In 2002, he graduated from the historical faculty of the Krasnoyarsk State Pedagogical University.

He began his career while studying at the university in February 2002 in the trade union organization of students of the Krasnoyarsk State Pedagogical University.

From April 2003 to October 2008 he replaced the posts of the state civil service in the Administration of the Governor of the Krasnoyarsk Krai.

Since October 2008, he has held senior positions in the administration of the Governor of the Krasnoyarsk Krai with Alexander Khloponin and since 2010, Lev Kuznetsov.

From August 2012 to July 2014 he was deputy head of the administration of the governor of the Krasnoyarsk Krai from May 2014. Viktor Tolokonsky was acting as governor at the time.

From July to October 2014, he served as adviser to the Minister of the Russian Federation for Northern Caucasus Affairs with Kuznetsov.

Since 1  October 2014, he was promoted as the Deputy Minister of the Russian Federation for North Caucasus Affairs. He was trained in the first stream of the Higher School of Public Administration of the Russian Academy of National Economy and Public Administration under the President of the Russian Federation., created by order of the Academy No. 02-573 of 19 November 2013.

In 2018, he graduated from the Development Program for the Personnel Management Reserve.
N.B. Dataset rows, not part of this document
-- ==== Sys2Proof/Machine/Fabric.lean ====
section
/-! DEFINITION. Ingress checks and lookup, ingress staging, the planes, reassembly and release
(04 R110 to R112, R123, 05 R136 to R154, 13 R394, R395). -/

namespace Sys2Proof.Machine

/-! ## Ingress (04 R110, 05 R139, R145) -/

/-- The packet's fabric packet form, as far as its bytes have arrived (05 R145). -/
def State.formOf (s : State) (p : InPkt) : List Byte :=
  let h := parseHdr p.bytes
  let h := { h with hops := satInc h.hops }
  let plain := s.plainOf p
  let c := if hasColl h.vc then 32 else 0
  fabricForm h (plain.take c) (plain.drop c)

/-- The body of fabric cell i is complete: the lane bytes it needs have arrived (05 R139). -/
def bodyReady (p : InPkt) (h : PktHdr) (i : Nat) : Bool :=
  p.whole || decide (64 + (if hasColl h.vc then 32 else 0) + min h.payLen.toNat (256 * i + 192) ≤ p.bytes.length)

/-- Cells of port p that are staged; the copies of a multicast cell take one place (R139, R153). DESIGN CHOICE: log
entry 215. -/
def State.stagedOf (s : State) (p : Nat) : Nat :=
  let mine := (tget [] s.fabric.staged (tileOf p)).filter (fun c => (s.inPkt c.pkt).map InPkt.port == some p)
  ((mine.map (fun c => (c.pkt, c.index))).eraseDups).length

/-- Ingress staging has a place for a cell of port p: 4 for each of its lanes (R139, R143). -/
def State.stageRoom (s : State) (p : Nat) : Bool := decide (s.stagedOf p < 4 * s.portWidth p)

/-- Stage the fabric cells of a packet whose bodies are complete, in index order, the copies of each cell
in ascending destination, as far as ingress staging has room for its port (05 R139, R153). -/
def stageFrom (id : Nat) : Nat → State → State
  | 0, s => s
  | fuel + 1, s =>
    match s.inPkt id with
    | none => s
    | some p =>
      let h := parseHdr p.bytes
      if p.verdict != .sending || p.staged ≥ fabCells h.payLen.toNat || !bodyReady p h p.staged || !s.stageRoom p.port then s
      else
        let f := tileOf p.port
        let new := p.streams.map (fun d => ({ pkt := id, dst := d.dst, index := p.staged } : Staged))
        let q := tget [] s.fabric.staged f ++ new
        let s := { s with fabric := { s.fabric with staged := tset [] s.fabric.staged f q } }
        stageFrom id fuel (s.modInPkt id (fun x => x.map (fun x => { x with staged := x.staged + 1 })))

/-- Stage all that can be staged (a packet has at most 65 cells). -/
def stage (id : Nat) (s : State) : State := stageFrom id 65 s

/-- Places of port p in ingress staging have come free: the cells of its packets that wait are staged, those of the
earliest packet first (R139). -/
def restage (p : Nat) (s : State) : State :=
  let ids := s.inPkts.filterMap (fun e => if e.2.map InPkt.port == some p then some e.1 else none)
  s.forEach ids (fun s id => stage id s)

/-- Name the queues that the held credits of a packet wait on (05 R160, 09 R269). -/
def nameHeld (id port pair : Nat) (users : List Nat) (s : State) : State :=
  s.modPort port (fun x => { x with pairs := tmod {} x.pairs pair (fun c =>
    { c with held := c.held.map (fun h => if h.pkt == id then { h with users := users, known := true } else h) }) })

/-- Count one failed check of R110 in PT_PKT_CNT of the ingress port, and post SLICE_VIOLATION for
check 7 (R110). -/
def countCheck (port slice check : Nat) (s : State) : State :=
  let s := s.modPktCntOf port (fun c =>
    match check with
    | 1 => { c with hdrCrc := satInc c.hdrCrc }
    | 2 => { c with malformed := satInc c.malformed }
    | 3 => { c with lenErr := satInc c.lenErr }
    | 4 => { c with encMismatch := satInc c.encMismatch }
    | 5 => { c with gcmFail := satInc c.gcmFail }
    | 6 => { c with replay := satInc c.replay }
    | 7 => { c with sliceViolation := satInc c.sliceViolation }
    | 8 => { c with noRoute := satInc c.noRoute }
    | 9 => { c with hopLimit := satInc c.hopLimit }
    | 10 => { c with portDown := satInc c.portDown }
    | 11 => { c with egressSlice := satInc c.egressSlice }
    | _ => c)
  let quiet := match (s.port port).sliceEvtAt with
    | some a => decide (s.now < a + 1000000)
    | none => false
  if check = 7 ∧ !quiet then
    (s.modPort port (fun x => { x with sliceEvtAt := some s.now })).event 0x31 (dieTile (tileOf port)) port slice 0
  else s

/-- The header checks that need the header alone (R110 checks 1, 2 and 4): the first that fails, or 0. The trailer byte of
a packet that ends early reads as 0, so crc_present of it is 0 (DESIGN CHOICE, log entry 271). -/
def State.headerCheck (s : State) (p : InPkt) (h : PktHdr) : Nat :=
  let crcPresent := (byteAt p.bytes (pktLen h - 4)).getLsbD 0
  if !hdrCrcOk p.bytes then 1
  else if h.hdrFormat != 1 || h.vc.toNat != p.pair / 2 || decide (h.payLen.toNat > 16384) ||
      !classOnVc h.vc h.cls || (h.cls == 2 && !crcPresent) || (h.mcast && (h.vc == 1 || h.vc == 7)) then 2
  else if h.enc != (s.cfg p.port).enc then 4
  else 0

/-- What the ingress decides about a packet that passed checks 1, 2, 4 and 7 (R110, R111, 14 R420). -/
def State.ingressDecision (s : State) (p : InPkt) (h : PktHdr) : Decision :=
  let t := s.tile (tileOf p.port)
  let coll := (s.plainOf p).take 32
  if s.isFold h then { dests := [(16 + s.foldDie h.launch.toNat, 0)] }
  else if s.recov.parityEp != 0xFFFF && h.dst == s.recov.parityEp && !h.mcast then { fail := 8 }
  else if h.dst == s.pkg.selfEp && !h.mcast then
    if h.vc == 0 then { toMgmt := true }
    else if h.vc == 1 || h.vc == 7 then
      let e := s.engineFor h.vc coll
      { dests := [(16 + e / 8, BitVec.ofNat 32 (e % 8))] }
    else { fail := 8 }
  else s.lookup h (some p.port) t.seed t.adaptEn true t.adaptMargin.toNat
On 3 October 2018, Russian President Vladimir Putin appointed Razvozhayev as the interim head of the Republic of Khakassia after the resignation of Viktor Zimin, who failed to win the first round of elections on September 9 and refused to continue the fight. Almost immediately after the appointment, he promised to resolve the personal conflict of two candidates for governors – participants in the second round of elections:, Communist Party representative Valentin Konovalov, and Aleksandr Myakhar from the Party of Growth.
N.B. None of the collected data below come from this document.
/-- The EPOCH entry of an epoch. -/
def ledgerEpoch (g : Nat) (b : Bool) (s : State) : State :=
  let x := s.pgroup g
  let e := x.epoch b
  ledger lkEpoch g ([BitVec.ofNat 8 (b2n b), BitVec.ofNat 8 e.state.code, e.seq, 0] ++ leBytes 4 (x.missing b)) s

/-- A MEMBERS entry of n members from first on. -/
def ledgerMembers (g first n : Nat) (s : State) : State :=
  let eps := ((s.pgroup g).members.drop first).take n
  ledger lkMembers g (leBytes 1 first ++ leBytes 1 n ++ eps.flatMap (fun e => leBytes 2 e.toNat)) s

/-- A REBUILD entry of slot k. -/
def ledgerRebuild (k : Nat) (st : Byte) (detail : Nat) (s : State) : State :=
  let r := s.rebuild k
  ledger lkRebuild r.pgroup (leBytes 1 k ++ leBytes 1 r.member ++ leBytes 2 r.spareEp.toNat ++
    leBytes 1 (b2n r.epochB) ++ [st] ++ leBytes 1 detail ++ [0] ++ leBytes 4 r.blocksBad.toNat) s

/-- LEDGER_HEARTBEAT (R437, R438). -/
def heartbeatEntry (s : State) : State :=
  let r := s.recov
  if !s.past r.heartbeatAt (1000000 * r.hbMs.toNat) || s.vent.inSafe then s
  else
    let epochs := (List.range 16).foldl (fun n g =>
      let x := s.pgroup g
      n + 2 ^ (4 * g) * (x.epochA.state.code + 4 * x.epochB.state.code)) 0
    let slots := (List.range 4).flatMap (fun k =>
      let x := s.rebuild k
      leBytes 2 (if x.active then x.pgroup + 16 * x.member + 2 ^ 15 else 0))
    let body := leBytes 8 epochs ++ slots ++ leBytes 4 r.tauMs ++ leBytes 1 s.liveNow.toNat
    ledger lkHeartbeat 0 body (s.modRecov (fun r => { r with heartbeatAt := s.now }))

/-! ## The interval (R430) -/

/-- The integer square root, from bit k down. DEDUCED: log entry 175. -/
def isqrtFrom (n : Nat) : Nat → Nat → Nat
  | 0, r => if (r + 1) * (r + 1) ≤ n then r + 1 else r
  | k + 1, r => isqrtFrom n k (if (r + 2 ^ (k + 1)) * (r + 2 ^ (k + 1)) ≤ n then r + 2 ^ (k + 1) else r)

/-- Declared failures in the window. -/
def Recovery.fails (r : Recovery) : Nat := r.buckets.foldl (fun n x => n + x) 0

/-- The interval in ms (R430). -/
def intervalMs (foldMs windowH f tmin tmax : Nat) : Nat :=
  if foldMs = 0 then 0
  else
    let lam := windowH * 3600000 / (f + 1)
    min (max (isqrtFrom (2 * foldMs * lam) 40 0) (tmin * 1000)) (tmax * 1000)

/-- Recompute the interval, and post INTERVAL where it is due. -/
def newInterval (s : State) : State :=
  let r := s.recov
  let tau := intervalMs r.foldMs r.lambdaH.toNat r.fails r.tauMin.toNat r.tauMax.toNat
  let apart := if tau ≤ r.postedTau then r.postedTau - tau else tau - r.postedTau
  let s := s.modRecov (fun r => { r with tauMs := tau })
  if (r.postedTau = 0 ∧ tau ≠ 0) ∨ (r.postedTau ≠ 0 ∧ r.postedTau < 10 * apart) then
    (s.modRecov (fun r => { r with postedTau := tau })).event evInterval dieTD 0 tau
      (r.fails % 2 ^ 32 + 2 ^ 32 * (r.foldMs % 2 ^ 32))
  else s

/-- Length of a bucket in ns: lambda_window_h / 64. -/
def Recovery.bucketNs (r : Recovery) : Nat := r.lambdaH.toNat * 3600000000000 / 64

/-- INTERVAL_BUCKET_EXPIRY (R430). -/
def bucketExpiry (s : State) : State :=
  let r := s.recov
  if s.past r.bucketAt r.bucketNs then
    newInterval (s.modRecov (fun r => { r with buckets := (0 :: r.buckets).take 64, bucketAt := r.bucketAt + r.bucketNs }))
  else s

/-! ## Epochs that end (R427, R428) -/

/-- Post FOLD_DONE for an epoch (R443). -/
def foldDone (g : Nat) (b : Bool) (s : State) : State :=
  let x := s.pgroup g
  let e := x.epoch b
  s.event evFoldDone dieTD g (b2n b + 2 ^ 8 * e.seq.toNat + 2 ^ 16 * e.state.code) (x.missing b)

/-- A FOLDING epoch ends in a state. -/
def endEpoch (g : Nat) (b : Bool) (st : EpochState) (s : State) : State :=
  ledgerEpoch g b (foldDone g b (s.modEpoch g b (fun e => { e with state := st })))

/-- Every block of the epoch is fully folded (R428). -/
def completeEpoch (g : Nat) (b : Bool) (s : State) : State :=
  let c := match ((s.pgroup g).epoch b).firstFold with
    | some f => (s.ftcNow - f) / 1000000
    | none => 0
  newInterval (endEpoch g b .complete (s.modRecov (fun r => { r with foldMs := c })))

/-! ## Rebuilds that end (R432, R434) -/

/-- Post REBUILD_DONE (R443). DEDUCED: log entry 101. -/
def rebuildDone (g member k : Nat) (ep : BitVec 16) (bad : Nat) (st : Byte) (detail : Nat) (s : State) : State :=
  s.event evRebuildDone dieTD g (st.toNat + 2 ^ 8 * detail + 2 ^ 16 * member + 2 ^ 24 * k)
    (ep.toNat + 2 ^ 32 * bad)

/-- The accumulators of slot k are empty again on every die. -/
def clearAccums (k : Nat) (s : State) : State :=
  s.forEach (List.range 8) (fun s c => s.modCaldera c (fun x =>
    { x with accums := x.accums.filter (fun e => e.1 / 2 ^ 32 != k) }))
On the air of the Russia 1 television channel,  Razvozhaev asked the republic's election commission to withdraw the lawsuit from the Supreme Court of Khakassia to unregister the candidate for governor from Konovalov.
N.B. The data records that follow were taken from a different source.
/-- The words of the package window that the owner writes. -/
def writePkOwned (m o v : Nat) (s : State) : State :=
  if o = 0x200 then
    let s := s.w1c (wbUnreachable m) (bitOf v 0) (fun s => s.modMaster m (fun x => { x with unreachable := false }))
    s.w1c (wbBadAccess m) (bitOf v 1) (fun s => s.modMaster m (fun x => { x with badAccess := false }))
  else if o = 0x1020 then if bitOf v 31 then leaseRenew m s else s
  else if o = 0x1030 then handoverWrite m (v % 256) s
  else if within o 0x2000 0x100 then engineMapWrite m ((o - 0x2000) / 4) v s
  else if o = 0x2100 then s.w1c wbMap (bitOf v 0) (fun s => { s with pkg := { s.pkg with mapDropped := false } })
  else if o = 0x2204 then s.w1c wbXlat (bitOf v 0) (fun s => { s with pkg := { s.pkg with xlatDropped := false } })
  else if within o 0x2810 0x1C then writeFtcCtl (o - 0x2810) v s
  else if o = 0x2900 then detWrite (bitOf v 0) s
  else if o = 0x29FC then if bitOf v 0 then detCommit m s else s
  else if within o 0x4000 0x1C then recCtlWrite (o - 0x4000) v s
  else if within o 0x4500 0x20 then writeSpare ((o - 0x4500) / 4) v s
  else if within o 0x30000 0x8000 then writeXlat m o v s
  else s

/-- A master's own PK_OWN_CLAIM (12 R388). -/
def writeClaim (m o v : Nat) (s : State) : State :=
  if o = 0x1000 then s.modMaster m (fun x => { x with nonce := putWord x.nonce 0 v })
  else if o = 0x1004 then s.modMaster m (fun x => { x with nonce := putWord x.nonce 1 v })
  else if o = 0x1008 then
    let s := s.modMaster m (fun x => { x with priority := BitVec.ofNat 8 (max 1 (bitsOf v 0 8)) })
    if bitOf v 31 then ownerClaim m s else s
  else s

/-- A master's own PK_MBOX (12 R375, R390). DEDUCED: log entry 16. -/
def writeMbox (m o v : Nat) (s : State) : State :=
  if o < 0x1240 then s.modMaster m (fun x => { x with mboxDesc := memWrite 0 x.mboxDesc (o - 0x1200) (leBytes 4 v) })
  else if o = 0x1280 then
    let s := s.w1c (wbMbox m) (bitOf v 2) (fun s => s.modMaster m (fun x => { x with mboxDropped := false }))
    if bitOf v 0 then mailboxGo m s else s
  else s

/-- A word of the package window written by master m (12 R376, R390). DEDUCED: log entry 13. -/
def writePk (m o v : Nat) (s : State) : State :=
  if within o 0x1000 0x10 then writeClaim m o v s
  else if within o 0x1200 0x84 then writeMbox m o v s
  else match stageOf o with
    | some (k, a) =>
      if k = m then s.modMaster m (fun x => { x with stage := memWrite 0 x.stage a (leBytes 4 v) })
      else s.ownerWrite m id
    | none => s.ownerWrite m (writePkOwned m o v)

/-! ## The TD window -/

/-- TR_RESET_CTL (02 R54). -/
def writeResetCtl (m v : Nat) (s : State) : State :=
  if bitOf v 31 then
    resetWrite m (bitsOf v 0 4) (bitOf v 4) (bitOf v 5) (bitsOf v 8 8) (bitsOf v 16 9) s
  else if s.rstCtl.go then ({ s with rstStatus := { s.rstStatus with dropped := true } }).hwSet wbReset
  else { s with rstCtl :=
    { kind := BitVec.ofNat 4 v, keepMem := bitOf v 4, keepHost := bitOf v 5, die := BitVec.ofNat 8 (bitsOf v 8 8)
      index := BitVec.ofNat 9 (bitsOf v 16 9) } }

/-- TR_IS_UPD (15 R471). -/
def writeUpd (o v : Nat) (s : State) : State :=
  s.updWrite (fun s =>
    let u := s.trust.upd
    if o = 0x7C00 then
      let s := { s with trust := { s.trust with upd := { u with
        op := BitVec.ofNat 4 v, copyB := bitOf v 4, region := BitVec.ofNat 5 (bitsOf v 5 5) } } }
      if bitOf v 31 then startUpd s else s
    else if o = 0x7C04 then { s with trust := { s.trust with upd := { u with offset := BitVec.ofNat 32 v } } }
    else if o = 0x7C08 then { s with trust := { s.trust with upd := { u with length := BitVec.ofNat 21 v } } }
    else s)

/-- The words of the TD window that the owner writes. -/
def writeTrOwned (m o v : Nat) (s : State) : State :=
  if o = 0x7E00 then writeResetCtl m v s
  else if o = 0x7E04 then
    s.w1c wbReset (bitOf v 4) (fun s => { s with rstStatus := { s.rstStatus with dropped := false } })
  else if o = 0x7F00 then thermPin { s with therm := { assertC := BitVec.ofNat 8 (clamp 60 100 (bitsOf v 0 8)) } }
  else if o = 0x9100 then
    { s with vent := { s.vent with windowUs := BitVec.ofNat 17 (clamp 10 100000 (bitsOf v 0 17)) } }
  else if o = 0x9104 then
    let s := { s with vent := { s.vent with isoUs := BitVec.ofNat 14 (clamp 10 10000 (bitsOf v 0 14)) } }
    if bitOf v 31 then enterSafeWrite m s else s
  else if vtNamed o then writeVt m dieTD (o - 0xE000) v s
  else s

/-- A word of the TD window written by master m (15 R456, R472). -/
def writeTr (m o v : Nat) (s : State) : State :=
  if within o 0x7C00 0x10 then s.trustWrite m (writeUpd o v)
  else if o = 0x7D10 then if bitOf v 0 then debugApply m false false s else s.trustWrite m id
  else if within o 0x200000 0x100000 then s.trustWrite m (fun s =>
    { s with trust := { s.trust with staging := memWrite 0 s.trust.staging (o - 0x200000) (leBytes 4 v) } })
  else s.ownerWrite m (writeTrOwned m o v)

/-! ## The host attach (12 R358, R383, R385, R386) -/

/-- A write refused because its unit is enabled: HA_STATUS.wwe and the event (12 R383). -/
def wweHost (m off v : Nat) (s : State) : State :=
  (({ s with host := { s.host with wwe := true } }).hwSet wbWwe).wweEvent m off v

/-- Word o of HA_RING[r] written by HOST; off is the whole BAR0 offset, x the doorbell word read at an enable.
DEDUCED: log entry 17. -/
def writeRing (r o off v x : Nat) (s : State) : State :=
  let g := s.ring r
  let guarded (g' : Ring) : State :=
    if g.enable then wweHost mHost off v s else s.modRing r (fun _ => g')
  let base (i w : Nat) : BitVec 52 := BitVec.ofNat 52 ((putWord (BitVec.ofNat 64 (g.base.toNat * 4096)) i w).toNat / 4096)
  if o = 0 then guarded { g with base := base 0 (v / 4096 * 4096) }
  else if o = 4 then guarded { g with base := base 1 v }
  else if o = 8 then
    guarded { g with sizeLog2 := clamp 6 16 (bitsOf v 0 5), kind := BitVec.ofNat 2 (bitsOf v 5 2)
                     checkReq := bitOf v 7, cmplRing := BitVec.ofNat 14 (bitsOf v 8 14) }
  else if o = 0xC then
    s.modRing r (fun g => { g with vector := BitVec.ofNat 11 v, intEn := bitOf v 11
                                   coalCount := BitVec.ofNat 8 (bitsOf v 16 8), coalUs := BitVec.ofNat 8 (bitsOf v 24 8) })
  else if o = 0x10 then
    let s := s.w1c (wbErr r) (bitOf v 1) (fun s => s.modRing r (fun g => { g with err := false }))
    if bitOf v 0 && !g.enable then ringEnable mHost r x s
    else if !bitOf v 0 && g.enable then ringDisable mHost r s
    else s
  else s

/-- HA_DB_BASE and HA_WB_BASE: refused while any ring is enabled (12 R358). -/
def writeAreaBase (o off v : Nat) (s : State) : State :=
  let set (b : BitVec 52) : BitVec 52 :=
    let i := if o % 8 = 0 then 0 else 1
    BitVec.ofNat 52 ((putWord (BitVec.ofNat 64 (b.toNat * 4096)) i (if i = 0 then v / 4096 * 4096 else v)).toNat / 4096)
  let h := s.host
  let h' : HostAttach := if o < 0x18 then { h with dbBase := set h.dbBase } else { h with wbBase := set h.wbBase }
  if s.rings.any (fun e => e.2.enable) then wweHost mHost off v s else { s with host := h' }

/-- HA_CTL written by master m (12 R358, R376): HOST's other fields apply whether or not it owns the Driant;
switch acts for the owner alone. DEDUCED: log entry 19. -/
def writeHaCtl (m v : Nat) (s : State) : State :=
  if m = mHost then
    let s := { s with host := { s.host with
      evtEn := bitOf v 1, evtRing := BitVec.ofNat 14 (bitsOf v 2 14), dbPollUs := BitVec.ofNat 8 (max 1 (bitsOf v 16 8)) } }
    if bitOf v 0 then switchWrite m s else s
  else if s.mayWrite m && bitOf v 0 then switchWrite m s
  else s.refuseWrite m

/-- A word of the HA_ registers written by master m. -/
def writeHa (m o off v x : Nat) (s : State) : State :=
  if o = 0x380000 then writeHaCtl m v s
  else if m ≠ mHost then s.refuseWrite m
  else if o < 0x380000 then writeRing ((o - 0x300000) / 0x20) (o % 0x20) off v x s
  else if within o 0x380010 0x10 then writeAreaBase (o - 0x380000) off v s
  else if o = 0x380024 then s.w1c wbWwe (bitOf v 13) (fun s => { s with host := { s.host with wwe := false } })
  else s

/-! ## Tiles, planes, Caldera dies, lane dies -/

/-- FM_CTL (06 R192). -/
def Fumarole.ctlWrite (o v : Nat) (f : Fumarole) : Fumarole :=
  let per (i : Nat) : BitVec 16 := BitVec.ofNat 16 (max 1 (bitsOf v i 16))
  if o = 0 then { f with period1 := per 0, period2 := per 16 }
  else if o = 4 then { f with period3 := per 0, history := bitOf v 16, enable := bitOf v 17 }
  else if o = 8 then { f with ring := BitVec.ofNat 14 v }
  else f

/-- PT_HOD_CTL (05 R165). -/
def writeHodCtl (m t v : Nat) (s : State) : State :=
  if bitOf v 2 then poolRebuild m t (bitsOf v 0 2) s
  else if (s.tile t).rebuild then s
  else s.modTile t (fun x => { x with ctlPool := BitVec.ofNat 2 v })

/-- The words of the window of tile t that the owner writes. -/
def writeTile (m t o v : Nat) (s : State) : State :=
  if s.isTileShadow t o then tilePend t (o, BitVec.ofNat 32 v) s
  else if o = 0xFFC then if bitOf v 0 then ptCommitWrite m t s else s
  else if o = 0x9300 then writeHodCtl m t v s
  else if within o 0xB000 0xC then modFm t (Fumarole.ctlWrite (o - 0xB000) v) s
  else if vtNamed o then writeVt m (dieTile t) (o - 0xE000) v s
  else s

/-- FP_CTL and VT_LOCAL of plane p (05 R168); retire wins over rejoin. DEDUCED: log entry 173. -/
def writePlane (m p o v : Nat) (s : State) : State :=
  if o = 4 then
    if bitOf v 0 then planeRetireWrite m p s else if bitOf v 1 then planeRejoin m p s else s
  else if vtNamed o then writeVt m (diePlane p) (o - 0xE000) v s
  else s

/-- The words of the window of Caldera die c that the owner writes. -/
def writeCaldera (m c o v : Nat) (s : State) : State :=
  if o = 0x200 then
    s.modCaldera c (fun x => { x with magmaWait := BitVec.ofNat 14 (clamp 1 10000 (bitsOf v 0 14)) })
  else if within o 0x6800 0x80 then
    let e := 8 * c + (o - 0x6800) / 0x10
    if o % 0x10 = 0 then counterClear m e v s
    else if o % 0x10 = 4 then counterClear m e (v % 65536 * 2 ^ 32) s
    else s
  else if vtNamed o then writeVt m (dieCaldera c) (o - 0xE000) v s
  else s

/-- The words of the window of lane die n that the owner writes (03 R97, R100). -/
def writeLn (m n o v : Nat) (s : State) : State :=
  if o = 4 then
    s.modLaneDie n (fun d => { d with pendStart := BitVec.ofNat 16 v, pendEnable := BitVec.ofNat 16 (v / 65536) })
  else if within o 0x1000 0x100 && o % 0x10 != 0xC then
    lanePend n (o - 0x1000, BitVec.ofNat 32 v) s
  else if o = 0x1FFC then if bitOf v 0 then lnCommitWrite m n s else s
  else if vtNamed o then writeVt m (dieLane n) (o - 0xE000) v s
  else s

/-! ## A write by a master -/

/-- One 4-byte write by master m of value v at a BAR0 offset inside the space (16 R473 to R475); x is the
doorbell word that an enable of a ring reads. -/
def regWrite (m off v x : Nat) (s : State) : State :=
  let w := off / windowSize
  let o := off % windowSize
  if 68 ≤ w || s.clkStopped dieTD then s
  else if !s.reachable w then accessRefused m (some w) s
  else if !isNamed w o then s
  else if w = 0 then writePk m o v s
  else match dieKind w with
    | .td => writeTr m o v s
    | .is => s.ownerWrite m (fun s => if vtNamed o then writeVt m w (o - 0xE000) v s else s)
    | .tile =>
      if within o 0x300000 0x8002C then writeHa m o off v x s else s.ownerWrite m (writeTile m (w - 4) o v)
    | .plane => s.ownerWrite m (writePlane m (w - 20) o v)
    | .caldera => s.ownerWrite m (writeCaldera m (w - 28) o v)
    | .lane => s.ownerWrite m (writeLn m (w - 36) o v)
    | .none => s

/-- The 1 GiB space (16 R473). -/
def spaceSize : Nat := 0x40000000

/-! ## BAR2/3 and configuration space (12 R352) -/

/-- A word of the MSI-X table written; an unmasked vector whose pending bit is set is sent (12 R370). -/
def msixWrite (o v : Nat) (s : State) : State :=
  let k := o / 16
  let e := tget ({} : MsixEntry) s.host.msix k
  let e := if o % 16 = 0 then { e with addr := putWord e.addr 0 (v / 4 * 4) }
    else if o % 16 = 4 then { e with addr := putWord e.addr 1 v }
    else if o % 16 = 8 then { e with data := BitVec.ofNat 32 v }
    else { e with masked := bitOf v 0 }
  let send := e.pending && !e.masked
  let s := { s with host := { s.host with
    msix := tset ({} : MsixEntry) s.host.msix k { e with pending := e.pending && e.masked } } }
  s.when send (fun s => s.msix k)

/-- Put one word of a BAR's address in place: its w writable bits are the upper ones of 64. -/
def barPut {w : Nat} (b : BitVec w) (i v : Nat) : BitVec w :=
  BitVec.ofNat w ((putWord (BitVec.ofNat 64 (b.toNat * 2 ^ (64 - w))) i v).toNat / 2 ^ (64 - w))

/-- A word written in configuration space, at its standard place (PRESUMED, log entry 237). -/
def cfgWrite (o v : Nat) (s : State) : State :=
  let c := s.host.cfg
  let c := if o = 0x10 then { c with bar0 := barPut c.bar0 0 v }
    else if o = 0x14 then { c with bar0 := barPut c.bar0 1 v }
    else if o = 0x18 then { c with bar2 := barPut c.bar2 0 v }
    else if o = 0x1C then { c with bar2 := barPut c.bar2 1 v }
    else if o = 0x48 then
      { c with maxPayload := BitVec.ofNat 2 (min 2 (bitsOf v 5 3)), maxRead := BitVec.ofNat 3 (min 5 (bitsOf v 12 3)) }
    else c
  { s with host := { s.host with cfg := c } }

/-- A word read in configuration space. The capability word of the device cache reports its size in units of 64 KiB
(R351). PRESUMED: log entry 272. -/
def State.cfgRead (s : State) (o : Nat) : Nat :=
  let c := s.host.cfg
  let any := (Config.cfgWord o).toNat
  if o = 0 then 0x51201EC7
  else if o = 8 then 0x02800000 + any % 256
  else if o = 0x10 then wordOf (c.bar0.toNat * 2 ^ 30) 0 + 4
  else if o = 0x14 then wordOf (c.bar0.toNat * 2 ^ 30) 1
  else if o = 0x18 then wordOf (c.bar2.toNat * 2 ^ 16) 0 + 4
  else if o = 0x1C then wordOf (c.bar2.toNat * 2 ^ 16) 1
  else if o = 0x20 ∨ o = 0x24 then 0
  else if o = 0x2C then any % 65536 + 65536 * s.pkg.variant.toNat
  else if o = 0x48 then
    any - fld (bitsOf any 5 3) 5 3 - fld (bitsOf any 12 3) 12 3 + fld c.maxPayload.toNat 5 3 + fld c.maxRead.toNat 12 3
  else if o = Config.cxlDvsec + 0x14 then
    bitsOf any 0 16 + 65536 * (1 + fld (bitsOf any 20 4) 4 4 + 256 * (cacheBytes / 65536))
  else any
On 27 October 2018, Razvozhaev announced that he would be ready to go to new elections if the round scheduled for 11 November was declared invalid. However, residents of the republic voted for the deputy of the Abakan City Council from the Communist Party and elected Konovalov as the Head of the Republic of Khakassia.

On November 29, 2018, Razvozhayev was elected to the Central Headquarters of the All-Russian Popular Front.

From December 17, 2018 to July 2019, he was the head of the executive committee of the All-Russian Popular Front.

Governor of Sevastopol
On July 11, 2019, with Putin's decree, Razvozhayev was appointed as the interim Governor of Sevastopol. Previously, this post was held by Dmitry Ovsyannikov, who resigned at his own request

Direct elections of the head of the region will be held on September 13, 2020

12 July 2019 Razvozhayev dismissed the Government of Sevastopol. The Government will continue its work until the formation of a new Government.

On September 30, 2019 Razvozhayev formed the new composition of the Government of Sevastopol. The government included seven deputy governors: Vladimir Bazarov, Aleksander Kulagin, Maria Litovko, Aleksey Parikin, Svetlana Pirogova, Denis Solodovnikov, and the ex-Senator of the Federation Council from Sevastopol Olga Timofeyeva.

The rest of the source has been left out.